Scanners, OCR, and PDFs

O tech gurus:

I may need to convert a lot (more than 1,000 pages, total) of printed documents (double-sided, eight-and-a-half by eleven) to PDF format. I’d prefer that they have searchable text, not just images of text, so I need OCR.

But so far I’m not having any luck with the online PDF creation at Adobe or with the demo of Adobe Acrobat 7.0 Professional. I keep getting error messages, especially ones related to the source image not being at a high enough resolution. But my ancient scanner, an HP ScanJet 3300C that I’ve never much liked, doesn’t want to change its ways.

So I’m considering picking up a new scanner, preferably one with a document feeder that isn’t going to jam.
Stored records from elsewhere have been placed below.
-- ==== Sys2Proof/Machine/PlyControl.lean ====
section
/-! DEFINITION. Ply control flow, loops, sync counters and QUERY (R194 to R199, R217, R219). -/

namespace Sys2Proof.Machine

/-- Close the loop levels of the present call depth whose body does not hold `pc`, and every level inside them (R194). -/
def leaveLoops (depth pc : Nat) : List LoopLevel → List LoopLevel
  | [] => []
  | l :: r =>
    if l.depth == depth && !(decide (l.first ≤ pc ∧ pc < l.last)) then leaveLoops depth pc r else l :: r

/-- Continue at a CODE slot. -/
def jumpTo (x : Context) (pc : Nat) : Context := { x with pc := pc, loops := leaveLoops x.calls.length pc x.loops }

/-- The slot TARGET names, counted from the branch itself (R216). -/
def branchSlot (x : Context) (w : Word) : Nat := ((x.pc : Int) + plyTarget w).toNat

/-- BR. -/
def execBr (c : CtxId) (w : Word) (s : State) : Out :=
  plyStep s c w 0x60 (fun x _ _ => setCtx s c (jumpTo x (branchSlot x w)))

/-- BRC: branch if REG is not 0. -/
def execBrc (c : CtxId) (w : Word) (s : State) : Out :=
  plyStep s c w 0x61 (fun x _ _ =>
    setCtx s c (if sreg x (plyDst w) = 0 then nextPc x else jumpTo x (branchSlot x w)))

/-- Close the levels that a skip to `pc` leaves; one that ends at `pc` has its own end to come. -/
def skipLoops (depth pc : Nat) : List LoopLevel → List LoopLevel
  | [] => []
  | l :: r => if l.depth == depth && !(decide (l.first ≤ pc ∧ pc ≤ l.last)) then skipLoops depth pc r else l :: r

/-- LOOP: a count of 0 skips the body; otherwise a level opens with the count latched, every run remaining and index 0
(R194). A context has four levels; the translator maps deeper loops onto scalar branches, which changes no value, so the
list of levels has no bound here. -/
def execLoop (c : CtxId) (w : Word) (s : State) : Out :=
  plyStep s c w 0x62 (fun x _ _ =>
    let count := bits (sreg x (plyDst w)).toNat 0 32
    let last := x.pc + 1 + plyImm w
    setCtx s c
      (if count = 0 then { x with pc := last, loops := skipLoops x.calls.length last x.loops }
       else { x with
         pc := x.pc + 1,
         loops :=
           { first := x.pc + 1, last := last, count := count, remaining := count, index := 0, depth := x.calls.length } ::
             x.loops }))

/-- LOOP_END: the body of a level has ended: it runs again, every level inside it freed, or the level is freed (R194). -/
def execLoopEnd (c : CtxId) (s : State) : Out :=
  match ctxAt s c with
  | none => .next s
  | some x =>
    match dueLevel x.calls.length x.pc [] x.loops with
    | none => .next s
    | some (inner, l, r) =>
      if s.running && x.state == .running && !s.spindles.stopped then
        .next (setCtx s c
          (if 1 < l.remaining then
            { x with pc := l.first, loops := { l with index := l.index + 1, remaining := l.remaining - 1 } :: r }
           else { x with loops := inner ++ r }))
      else .next s

/-- CALL: the subroutine whose function slot is TARGET. -/
def execCall (c : CtxId) (w : Word) (s : State) : Out :=
  plyStep s c w 0x63 (fun x img _ =>
    setCtx s c { x with
      pc := (funcAt img.ply (plyImm w)).codeFirst, func := plyImm w, calls := (x.func, x.pc + 1) :: x.calls })

/-- RET: back to the instruction after the call; levels opened in the subroutine are freed. -/
def execRet (c : CtxId) (w : Word) (s : State) : Out :=
  plyStep s c w 0x64 (fun x _ _ =>
    match x.calls with
    | [] => setCtx s c x
    | (f, pc) :: r =>
      setCtx s c { x with pc := pc, func := f, calls := r, loops := x.loops.filter (fun l => decide (l.depth ≤ r.length)) })

/-- SIGNAL: COUNTER of its own spindle, or of a spindle of its co-dispatch group, rises by IMM (R195, R198). -/
def execSignal (c : CtxId) (w : Word) (s : State) : Out :=
  plyStep s c w 0x50 (fun x _ _ => 
    setCtx (signalCounter s (signalTarget s c x (plyByte3 w)) (plyByte3 w) (plyImm w)) c (nextPc x))

/-- WAIT: satisfied, the context goes on; otherwise it is WAITING and resumes at the instruction after (R182, R195). -/
def execWait (c : CtxId) (w : Word) (s : State) : Out :=
  plyStep s c w 0x51 (fun x _ _ =>
    let t := BitVec.ofNat 32 (sreg x (plyDst w)).toNat
    if waitMet (counterAt s c (plyByte3 w)) t then setCtx s c (nextPc x)
    else setCtx s c { nextPc x with state := .waiting, waitOn := some (plyByte3 w, t) })

/-- The loss-scale exponent of an instance: the e that governs the step, none before the commit of the step before has
decided it; in an evaluation the e in effect after its boundary (R217). -/
def instExponent (s : State) (i : InstRef) : Option Nat :=
  match i with
  | .step n => (s.steps.admitted.find? (fun x => x.n == n)).bind AdmStep.exponent
  | .eval _ _ => some s.steps.exponent

def exponentKnown (s : State) (i : InstRef) : Bool := (instExponent s i).isSome

/-- WAIT_SATISFIED: a WAITING context whose wait is satisfied runs again (R179, R197). -/
def execWaitSatisfied (c : CtxId) (s : State) : Out :=
  match ctxAt s c with
  | none => .next s
  | some x =>
    if x.state != .waiting || !s.running || s.spindles.stopped then .next s
    else if x.waitE then
      (if exponentKnown s x.inst then .next (setCtx s c { x with state := .running, waitE := false }) else .next s)
    else
      match x.waitOn with
      | none => .next s
      | some (n, t) =>
        if waitMet (counterAt s c n) t then .next (setCtx s c { x with state := .running, waitOn := none }) else .next s

/-- OPTIMISER_PARAMS of a target; LR to WD 0, C1 and C2 1.0 until an entry is applied (R138). -/
def optParamsOf (s : State) (target : Nat) : OptParams :=
  (aGet s.cfg.opt target).getD { lr := 0, beta1 := 0, beta2 := 0, eps := 0, wd := 0, c1 := 0x3F80, c2 := 0x3F80 }

/-- Field `i` of OPTIMISER_PARAMS in the order of Table 6.3. -/
def optField (p : OptParams) (i : Nat) : BitVec 16 :=
  match i with
  | 0 => p.lr
  | 1 => p.beta1
  | 2 => p.beta2
  | 3 => p.eps
  | 4 => p.wd
  | 5 => p.c1
  | _ => p.c2

/-- What QUERY returns (R217): step number, loss-scale exponent, member number, member count, a hyperparameter of the
kernel's target, units in this invocation. -/
def queryValue (s : State) (x : Context) (funct imm : Nat) : Nat :=
  match funct with
  | 0 => instStep x.inst
  | 1 => (instExponent s x.inst).getD 0
  | 2 => s.member
  | 3 => s.jobSize
  | 4 => (optField (optParamsOf s x.target) imm).toNat
  | _ => x.units.length

/-- QUERY; a vertex that asks for e before the commit that decides it waits for that commit (R217). -/
def execQuery (c : CtxId) (w : Word) (s : State) : Out :=
  plyStep s c w 0x70 (fun x _ _ =>
    if plyByte3 w = 1 ∧ exponentKnown s x.inst = false then setCtx s c { x with state := .waiting, waitE := true }
    else setCtx s c (nextPc (setSreg x (plyDst w) (BitVec.ofNat 64 (queryValue s x (plyByte3 w) (plyImm w))))))

/-- Which queue a command goes to. -/
def cmdQueue (k : QCmd) : QueueKind :=
  match k.body with
  | .product _ => .array
  | .move _ => .move

/-- The stalled context whose offer to a queue came first, and the offers after it (R200, R201). -/
def stalledFor (s : State) (q : QueueId) : List CtxId → Option (CtxId × Context × QCmd × List CtxId)
  | [] => none
  | c :: r =>
    match ctxAt s c with
    | none => stalledFor s q r
    | some x =>
      match x.heldCmd with
      | none => stalledFor s q r
      | some k =>
        if x.state = .stalled ∧ cmdQueue k = q.kind ∧ c.die = q.die ∧ c.spindle = q.spindle then some (c, x, k, r)
        else stalledFor s q r

/-- QUEUE_ACCEPT: a queue with room takes the command that the first stall holds, and its context runs again (R179,
R200). -/
def execQueueAccept (q : QueueId) (s : State) : Out :=
  let old := queueAt s q
  match stalledFor s q old.offers with
  | none => .next s
  | some (c, x, cmd, later) =>
    if !s.running || queueDepth q.kind ≤ old.cmds.length then .next s
    else
      .next (acceptCommand (setQueue (setCtx s c { x with state := .running, heldCmd := none }) q { old with offers := later })
        q cmd)

end Sys2Proof.Machine
end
Recommendations?

Also, any recommendations for OCR software, esp. that can handle English text with the occasional Chinese character without rejecting the whole page? (I don’t care about Chinese OCR – just that the software won’t get freaked out when dealing with something unexpected.) And, ideally, it would be able to save to PDF.

My system is a little old: Win2K, Pentium 4, 1.6 GHz, 524 MB RAM. I suppose an upgrade could be possible, if that would speed up my task considerably.

I think the system might get a little bit freaked if it’s English-only and suddenly finds a Chinese character in the middle, but I’m not sure. The new packages might be better.

I can’t recommend a specific scanner (in fact, my old clunky scanner worked just fine with the Danqing Chinese OCR package and the new HP all-in-one chokes it for some reason) but I’d like to hear about your experiences with Adobe, especially in terms of embedding Chinese fonts. It’s something I’d be very interested in being able to do, too.

I ended up ordering a Fujitsu Scansnap fi-5110EOX2 from a U.S. online retailer for US$390, plus US$73 shipping. The U.S. order should also allow me to collect a US$50 rebate and a free copy of ABBYY’s basic OCR program, which makes the price about NT$13,000. The same scanner costs NT$23,000 in Taiwan – with no rebate or free software offer. :noway:

This seems to be very much the scanner for taking lots of documents and converting them quickly into PDFs. Adobe Acrobat Standard is bundled with the scanner.

I just hope it makes it here in one piece and that customs doesn’t want to make me pay an arm and a leg.

You can outsource this to copy shops rather than buy equipment.
Hand them a book; they hand you a .pdf.

This .pdf will be very large because its just a bunch of images of the pages.
Acrobat Professional has some internal OCR capability. But there will be errors.

I think OminPage Professional (now version 15) dominates the market.

There will still be a lot of errors. You could outsource to proofreaders.
Even then there will be errors.

I thought I’d add some information now that the scanner has arrived and I’ve had a chance to play with it.

The main thing that impresses me is that this baby is fast. Put up to 50 pages into the feeder, and the scanner will spit a PDF in just about one minute. Moreover, it scans both sides of the paper at the same time and can automatically remove blank pages from the final document.

It also has a very small footprint.

So far, I’m very pleased.